→ DATA EXTRACTS:
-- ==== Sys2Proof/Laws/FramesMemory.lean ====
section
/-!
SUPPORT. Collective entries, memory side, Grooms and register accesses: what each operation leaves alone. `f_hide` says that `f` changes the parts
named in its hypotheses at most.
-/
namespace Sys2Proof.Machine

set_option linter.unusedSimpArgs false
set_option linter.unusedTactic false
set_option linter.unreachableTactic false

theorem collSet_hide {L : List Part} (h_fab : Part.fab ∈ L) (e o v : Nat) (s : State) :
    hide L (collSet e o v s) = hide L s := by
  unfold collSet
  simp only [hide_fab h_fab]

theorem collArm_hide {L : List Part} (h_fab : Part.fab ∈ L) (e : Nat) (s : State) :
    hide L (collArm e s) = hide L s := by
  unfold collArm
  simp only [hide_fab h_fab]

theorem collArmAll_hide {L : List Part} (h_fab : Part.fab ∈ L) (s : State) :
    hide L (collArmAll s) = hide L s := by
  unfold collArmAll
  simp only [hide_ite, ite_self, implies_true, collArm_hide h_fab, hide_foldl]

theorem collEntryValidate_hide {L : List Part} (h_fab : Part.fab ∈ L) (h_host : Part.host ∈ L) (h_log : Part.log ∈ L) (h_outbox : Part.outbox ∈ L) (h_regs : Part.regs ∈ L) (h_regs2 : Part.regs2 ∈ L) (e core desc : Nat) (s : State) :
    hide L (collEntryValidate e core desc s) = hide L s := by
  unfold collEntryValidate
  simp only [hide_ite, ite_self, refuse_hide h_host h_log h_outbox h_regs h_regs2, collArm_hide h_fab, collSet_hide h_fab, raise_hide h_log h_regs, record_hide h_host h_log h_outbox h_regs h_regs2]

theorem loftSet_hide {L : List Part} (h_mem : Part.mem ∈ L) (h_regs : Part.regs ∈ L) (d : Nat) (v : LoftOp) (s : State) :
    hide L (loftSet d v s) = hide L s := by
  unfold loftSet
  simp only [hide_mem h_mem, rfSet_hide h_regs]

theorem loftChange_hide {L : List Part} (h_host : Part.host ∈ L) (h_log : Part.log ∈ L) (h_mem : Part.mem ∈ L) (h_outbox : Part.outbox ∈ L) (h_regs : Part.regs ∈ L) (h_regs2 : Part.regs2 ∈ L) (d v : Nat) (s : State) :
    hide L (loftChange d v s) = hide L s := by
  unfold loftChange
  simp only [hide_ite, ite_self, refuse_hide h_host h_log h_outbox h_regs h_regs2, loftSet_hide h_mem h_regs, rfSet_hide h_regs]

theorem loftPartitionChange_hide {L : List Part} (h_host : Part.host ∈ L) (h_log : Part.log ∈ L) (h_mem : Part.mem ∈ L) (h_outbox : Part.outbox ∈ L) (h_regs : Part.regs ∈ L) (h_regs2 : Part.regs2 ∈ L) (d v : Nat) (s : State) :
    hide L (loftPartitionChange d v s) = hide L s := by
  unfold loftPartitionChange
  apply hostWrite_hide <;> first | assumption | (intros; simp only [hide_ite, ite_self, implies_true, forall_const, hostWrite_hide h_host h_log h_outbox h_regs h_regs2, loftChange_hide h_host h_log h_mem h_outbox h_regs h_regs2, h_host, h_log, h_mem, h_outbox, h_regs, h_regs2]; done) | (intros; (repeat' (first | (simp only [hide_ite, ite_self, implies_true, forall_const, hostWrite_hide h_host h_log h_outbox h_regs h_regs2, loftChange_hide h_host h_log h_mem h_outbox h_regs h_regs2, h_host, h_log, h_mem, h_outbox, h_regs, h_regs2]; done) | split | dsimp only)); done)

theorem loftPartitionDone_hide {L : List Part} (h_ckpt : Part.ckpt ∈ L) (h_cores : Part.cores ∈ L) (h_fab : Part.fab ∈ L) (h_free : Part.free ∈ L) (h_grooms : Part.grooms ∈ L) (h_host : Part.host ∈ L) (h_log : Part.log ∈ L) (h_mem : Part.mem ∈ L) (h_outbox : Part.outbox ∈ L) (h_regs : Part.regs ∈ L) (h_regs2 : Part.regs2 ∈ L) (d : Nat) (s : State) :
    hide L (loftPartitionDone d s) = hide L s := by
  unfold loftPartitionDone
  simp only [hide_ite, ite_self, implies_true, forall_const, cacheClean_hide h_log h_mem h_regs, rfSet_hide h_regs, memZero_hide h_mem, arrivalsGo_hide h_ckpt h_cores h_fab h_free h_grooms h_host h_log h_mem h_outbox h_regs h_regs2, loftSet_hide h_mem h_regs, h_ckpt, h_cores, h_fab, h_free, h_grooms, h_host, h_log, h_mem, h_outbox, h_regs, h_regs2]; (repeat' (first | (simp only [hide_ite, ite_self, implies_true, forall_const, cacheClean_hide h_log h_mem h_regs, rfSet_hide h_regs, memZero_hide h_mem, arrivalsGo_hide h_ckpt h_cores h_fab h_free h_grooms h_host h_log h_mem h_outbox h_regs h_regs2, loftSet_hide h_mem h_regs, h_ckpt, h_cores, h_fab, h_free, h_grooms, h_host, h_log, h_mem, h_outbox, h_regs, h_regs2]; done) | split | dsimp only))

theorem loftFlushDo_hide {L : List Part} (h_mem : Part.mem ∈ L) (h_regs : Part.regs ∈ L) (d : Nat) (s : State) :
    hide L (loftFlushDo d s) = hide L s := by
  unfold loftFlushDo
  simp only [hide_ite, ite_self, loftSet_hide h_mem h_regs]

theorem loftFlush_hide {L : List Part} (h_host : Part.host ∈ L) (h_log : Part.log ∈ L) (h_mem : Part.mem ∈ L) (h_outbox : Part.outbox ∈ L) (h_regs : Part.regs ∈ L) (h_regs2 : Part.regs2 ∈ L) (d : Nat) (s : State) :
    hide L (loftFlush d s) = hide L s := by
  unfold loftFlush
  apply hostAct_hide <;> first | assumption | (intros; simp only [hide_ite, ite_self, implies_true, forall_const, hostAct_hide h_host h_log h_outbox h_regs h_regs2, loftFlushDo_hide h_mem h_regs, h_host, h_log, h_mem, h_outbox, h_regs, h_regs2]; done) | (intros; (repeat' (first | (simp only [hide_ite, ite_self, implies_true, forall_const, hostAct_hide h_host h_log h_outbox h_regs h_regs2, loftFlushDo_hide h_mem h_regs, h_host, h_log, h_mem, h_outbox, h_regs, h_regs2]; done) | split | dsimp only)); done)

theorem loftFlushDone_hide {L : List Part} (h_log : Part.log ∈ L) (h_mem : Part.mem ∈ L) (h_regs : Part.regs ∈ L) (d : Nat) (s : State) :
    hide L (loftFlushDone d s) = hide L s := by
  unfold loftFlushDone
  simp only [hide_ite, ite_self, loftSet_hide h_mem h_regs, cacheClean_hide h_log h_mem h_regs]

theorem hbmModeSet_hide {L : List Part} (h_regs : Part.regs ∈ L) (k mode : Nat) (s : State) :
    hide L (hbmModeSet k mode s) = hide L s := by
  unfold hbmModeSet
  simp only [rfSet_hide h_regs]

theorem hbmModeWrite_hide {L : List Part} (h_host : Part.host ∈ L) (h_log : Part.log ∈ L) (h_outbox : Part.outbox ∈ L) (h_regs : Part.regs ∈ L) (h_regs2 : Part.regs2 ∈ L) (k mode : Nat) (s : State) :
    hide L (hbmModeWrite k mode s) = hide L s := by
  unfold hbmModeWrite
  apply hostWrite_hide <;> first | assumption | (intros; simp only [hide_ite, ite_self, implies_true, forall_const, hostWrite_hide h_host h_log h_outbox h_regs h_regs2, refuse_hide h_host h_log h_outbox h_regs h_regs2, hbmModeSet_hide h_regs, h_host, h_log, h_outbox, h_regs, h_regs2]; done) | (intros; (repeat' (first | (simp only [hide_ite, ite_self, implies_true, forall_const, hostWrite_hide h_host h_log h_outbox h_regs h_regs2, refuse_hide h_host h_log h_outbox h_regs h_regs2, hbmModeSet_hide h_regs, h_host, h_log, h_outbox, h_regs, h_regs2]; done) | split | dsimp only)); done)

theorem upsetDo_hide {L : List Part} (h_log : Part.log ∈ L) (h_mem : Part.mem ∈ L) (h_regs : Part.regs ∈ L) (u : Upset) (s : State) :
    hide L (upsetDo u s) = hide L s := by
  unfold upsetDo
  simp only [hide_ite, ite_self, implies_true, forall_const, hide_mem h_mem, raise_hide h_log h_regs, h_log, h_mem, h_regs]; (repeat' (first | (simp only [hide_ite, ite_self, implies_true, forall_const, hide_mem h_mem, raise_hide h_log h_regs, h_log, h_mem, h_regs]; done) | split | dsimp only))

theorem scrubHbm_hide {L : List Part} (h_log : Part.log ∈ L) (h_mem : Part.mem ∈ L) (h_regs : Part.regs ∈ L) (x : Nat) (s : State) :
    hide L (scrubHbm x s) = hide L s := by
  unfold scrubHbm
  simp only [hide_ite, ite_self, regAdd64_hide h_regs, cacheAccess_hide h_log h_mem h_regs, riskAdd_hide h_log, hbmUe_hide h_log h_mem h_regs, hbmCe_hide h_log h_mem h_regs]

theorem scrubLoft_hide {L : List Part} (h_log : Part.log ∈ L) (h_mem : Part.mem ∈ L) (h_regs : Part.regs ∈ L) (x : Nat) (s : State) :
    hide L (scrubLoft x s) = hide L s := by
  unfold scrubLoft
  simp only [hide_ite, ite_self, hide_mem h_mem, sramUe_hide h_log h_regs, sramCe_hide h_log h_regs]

→ EXERCISE PROMPT: What is the number of lines in the records holding "desc"? Give the number alone.

→ EXERCISE SOLUTION: 2